TensorVox - Explore Efficient Neural Speech Synthesis in Desktop Applications Using TensorFlow and PyTorch

Introduction to TensorVox

Overview

TensorVox is an innovative desktop application designed to simplify neural speech synthesis technology for greater accessibility. Its primary objective is to offer a user-friendly and resource-efficient experience, making advanced speech synthesis more approachable for everyone.

Technical Foundation

TensorVox harnesses the power of several cutting-edge technologies. It primarily relies on TensorFlowTTS, with additional support from Coqui-TTS and VITS. The application is crafted using pure C++ and the Qt framework, allowing for lightweight operation. By utilizing the Tensorflow C API for TensorFlow models and LibTorch for PyTorch models, TensorVox performs inference efficiently without the need for extensive Python library installations, focusing instead on a few essential DLLs.

TensorVox Interface

Getting Started

To begin using TensorVox, users can:

Access a comprehensive guide in Google Docs.
Obtain a copy from the available releases, extract the .zip file, and consult the Google Drive folder for models and installation instructions.
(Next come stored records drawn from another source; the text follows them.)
/-- BIT on memory (R220). -/
theorem bitMemory_spec (mode : AddrMode) (s : State) :
    ∃ t, bitMemory mode s = .next t ∧ t = { s with p := t.p, pc := t.pc } ∧
      t.flag .z = decide ((s.readA s.mw &&& s.sourceValue (.mem mode) s.mw).toNat = 0) ∧
      t.flag .n = (s.sourceValue (.mem mode) s.mw).getLsbD (s.mw.bits - 1) ∧
      t.flag .v = (s.sourceValue (.mem mode) s.mw).getLsbD (s.mw.bits - 2) ∧
      FlagsKept s t [.z, .n, .v] ∧ MemoryKept s t ∧
      t.pc = s.pc + BitVec.ofNat 16 (1 + mode.size) := by
  refine ⟨_, rfl, rfl, ?_, ?_, ?_, fun f hf => ?_, fun a => ?_, rfl⟩
  · simp [flag_setBitZ]
  · simp
  · simp
  · simp only [List.mem_cons, List.not_mem_nil, or_false, not_or] at hf
    obtain ⟨hz, hn, hv⟩ := hf
    simp [flag_setBitZ, hz, hn, hv]
  · simp

/-- BIT immediate writes Z and PC alone (R220). -/
theorem bitImmediate_spec (v : Word32) (s : State) :
    ∃ t, bitImmediate v s = .next t ∧ t = { s with p := t.p, pc := t.pc } ∧
      t.flag .z = decide ((s.readA s.mw &&& s.sourceValue (.imm v) s.mw).toNat = 0) ∧
      FlagsKept s t [.z] ∧ MemoryKept s t ∧
      t.pc = s.pc + BitVec.ofNat 16 (1 + Source.size s.mw (.imm v)) := by
  refine ⟨_, rfl, rfl, ?_, fun f hf => ?_, fun a => ?_, rfl⟩
  · simp [flag_setBitZ]
  · have hz : f ≠ .z := by simpa using hf
    simp [flag_setBitZ, hz]
  · simp

end Sys2Proof.Machine
end

section
/-! PROOFS. The numbers behind the operations (spec 42_arith_logic.md R211 to R232): differences modulo a
width, C and V of an add and a subtract, and the bits of a shifted value. -/

namespace Sys2Proof.Machine

open Sys2Proof.Claims

/-! ### Differences -/

/-- A difference modulo `2^n` is that of the numbers with a multiple of `2^n` lent to it. -/
theorem ofNat_add_two_pow_sub {n k x y : Nat} (hn : n ≤ k) (hy : y ≤ x + 2 ^ k) :
    BitVec.ofNat n (x + 2 ^ k - y) = BitVec.ofNat n x - BitVec.ofNat n y := by
  have hlent : BitVec.ofNat n (2 ^ k) = 0#n := by
    refine BitVec.eq_of_toNat_eq ?_
    rw [BitVec.toNat_ofNat, BitVec.toNat_ofNat, Nat.zero_mod]
    exact Nat.mod_eq_zero_of_dvd (Nat.pow_dvd_pow 2 hn)
  have hsum : BitVec.ofNat n (x + 2 ^ k - y) + BitVec.ofNat n y = BitVec.ofNat n x := by
    rw [← BitVec.ofNat_add, Nat.sub_add_cancel hy, BitVec.ofNat_add, hlent, BitVec.add_zero]
  rw [← hsum, BitVec.add_sub_cancel]

theorem width_bits_le (w : Width) : w.bits ≤ 32 := by cases w <;> decide

/-! ### ADC and SBC in binary mode -/

/-- V of ADC in the bits of the operands and of the exact sum (R211). -/
theorem addBinary_v {n : Nat} (hn : 0 < n) (a m : BitVec n) (c : Bool) :
    (addBinary a m c).v = (a.toNat.testBit (n - 1) == m.toNat.testBit (n - 1) &&
      (a.toNat + m.toNat + c.toNat).testBit (n - 1) != a.toNat.testBit (n - 1)) := by
  have hlast : n - 1 < n := by omega
  simp only [addBinary, msb_eq_bit, BitVec.getLsbD_ofNat, hlast, decide_true, Bool.true_and]
  rfl

/-- The sum with the complement, by which SBC subtracts, is the difference and `2^n` more (R213). -/
theorem subBinary_sum {n : Nat} (a m : BitVec n) (c : Bool) :
    ((a.toNat + (2 ^ n - 1 - m.toNat) + c.toNat : Nat) : Int) =
      (a.toNat : Int) - m.toNat - (1 - c.toNat) + (2 ^ n : Nat) := by
  have hm := m.isLt
  omega

theorem subBinary_value {n : Nat} (a m : BitVec n) (c : Bool) :
    (subBinary a m c).value = BitVec.ofInt n ((a.toNat : Int) - m.toNat - (1 - c.toNat)) := by
  refine BitVec.eq_of_toInt_eq ?_
  rw [BitVec.toInt_ofInt, ← Int.add_bmod_right, ← subBinary_sum]
  exact BitVec.toInt_ofNat ..

/-- C of SBC says that no borrow occurs (R213). -/
theorem subBinary_c {n : Nat} (a m : BitVec n) (c : Bool) :
    (subBinary a m c).c = decide (0 ≤ (a.toNat : Int) - m.toNat - (1 - c.toNat)) := by
  have hsum := subBinary_sum a m c
  refine decide_eq_decide.2 ?_
  omega

theorem subBinary_v {n : Nat} (a m : BitVec n) (c : Bool) :
    (subBinary a m c).v = (a.getLsbD (n - 1) != m.getLsbD (n - 1) &&
      (subBinary a m c).value.getLsbD (n - 1) != a.getLsbD (n - 1)) := by
  simp only [← msb_eq_bit]
  rfl

/-! ### Shifts -/

/-- Bit `b` of a value of `n` bits shifted or rotated by one bit, with C coming in (R227 to R230). -/
def shiftedBit {n : Nat} (k : Mnemonic) (c : Bool) (v : BitVec n) (b : Nat) : Bool :=
  if k = .asl then (decide (0 < b) && v.getLsbD (b - 1))
  else if k = .lsr then v.getLsbD (b + 1)
  else if k = .rol then (if b = 0 then c else v.getLsbD (b - 1))
  else (if b = n - 1 then c else v.getLsbD (b + 1))

/-- ASL (R227). -/
theorem getLsbD_shiftLeft {n b : Nat} (hb : b < n) (c : Bool) (v : BitVec n) :
    (shiftLeft v).value.getLsbD b = shiftedBit .asl c v b := by
  have hbit := Nat.testBit_mul_two_pow v.toNat b 1
  rw [Nat.pow_one] at hbit
  simp only [shiftLeft, BitVec.getLsbD_ofNat, hb, decide_true, Bool.true_and, hbit]
  rfl

/-- LSR (R228). -/
theorem getLsbD_shiftRight {n b : Nat} (hb : b < n) (c : Bool) (v : BitVec n) :
    (shiftRight v).value.getLsbD b = shiftedBit .lsr c v b := by
  simp only [shiftRight, BitVec.getLsbD_ofNat, hb, decide_true, Bool.true_and, Nat.testBit_div_two]
  rfl

/-- ROL: C is below the bits of `v` that stay (R229). -/
theorem getLsbD_rotateLeft {n b : Nat} (hb : b < n) (c : Bool) (v : BitVec n) :
    (rotateLeft c v).value.getLsbD b = shiftedBit .rol c v b := by
  obtain ⟨k, rfl⟩ : ∃ k, n = k + 1 := ⟨n - 1, by omega⟩
  have hc := c.toNat_lt
  have hsplit : v.toNat * 2 % 2 ^ (k + 1) + c.toNat = 2 ^ 1 * (v.toNat % 2 ^ k) + c.toNat := by
    rw [Nat.pow_succ, Nat.mul_mod_mul_right]
    omega
  simp only [rotateLeft, BitVec.getLsbD_ofNat, hb, decide_true, Bool.true_and, hsplit,
    Nat.testBit_two_pow_mul_add _ (show c.toNat < 2 ^ 1 from hc), Nat.testBit_mod_two_pow]
  change _ = if b = 0 then c else v.toNat.testBit (b - 1)
  by_cases h0 : b = 0
  · subst h0
    cases c <;> rfl
  · rw [if_neg (by omega), if_neg h0, decide_eq_true (by omega : b - 1 < k), Bool.true_and]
For those wishing to utilize personal models, training and exporting the models is a necessary step.

Supported Architectures

TensorVox supports various model architectures across different repositories:

TensorFlowTTS: Includes FastSpeech2, Tacotron2 (both character and phoneme-based), and Multi-Band MelGAN. A Colab notebook is available to demonstrate exporting a char-based Tacotron2 model: Colab Link.
Coqui-TTS: Supports Tacotron2 (phoneme-based IPA) and Multi-Band MelGAN after converting from PyTorch to Tensorflow. An exporting notebook for the LJSpeech DDC model can be found here: Colab Link.
jaywalnut310/VITS: A fully end-to-end model using stressed IPA as phonemes. Export it using this notebook: Colab Link.

Out-of-the-box language support includes English, German, and Spanish, with additional languages possible through IPA, ARPA, or GlobalPhone phoneme sets, enhancing global usability.

Build Instructions

Currently, TensorVox supports Windows 10 x64, with reports of it working on Windows 8.1. Essential requirements include Qt Creator and the MSVC 2017 (v141) compiler. A primed build involves:

Downloading necessary binary dependencies and includes.
Positioning the unzipped deps folder alongside the .pro and main source files.
Opening the project in Qt Creator to compile with the appropriate tools.

Acknowledgments and External Tools

TensorVox incorporates various external tools and libraries, including LibTorch, Tensorflow C API, CppFlow, AudioFile, and several others that enhance its functionality. Special thanks are extended to these projects for their invaluable contributions.

Contact and Support

For questions and discussions, users are encouraged to join the Discord server. Formal inquiries can be directed to the provided email: [email protected].

Licensing

While TensorVox itself is MIT licensed, external models used within the application are subject to their own licensing terms. Users, especially those in specific regions like Vietnam, must review these terms at the respective TensorFlowTTS licensing page.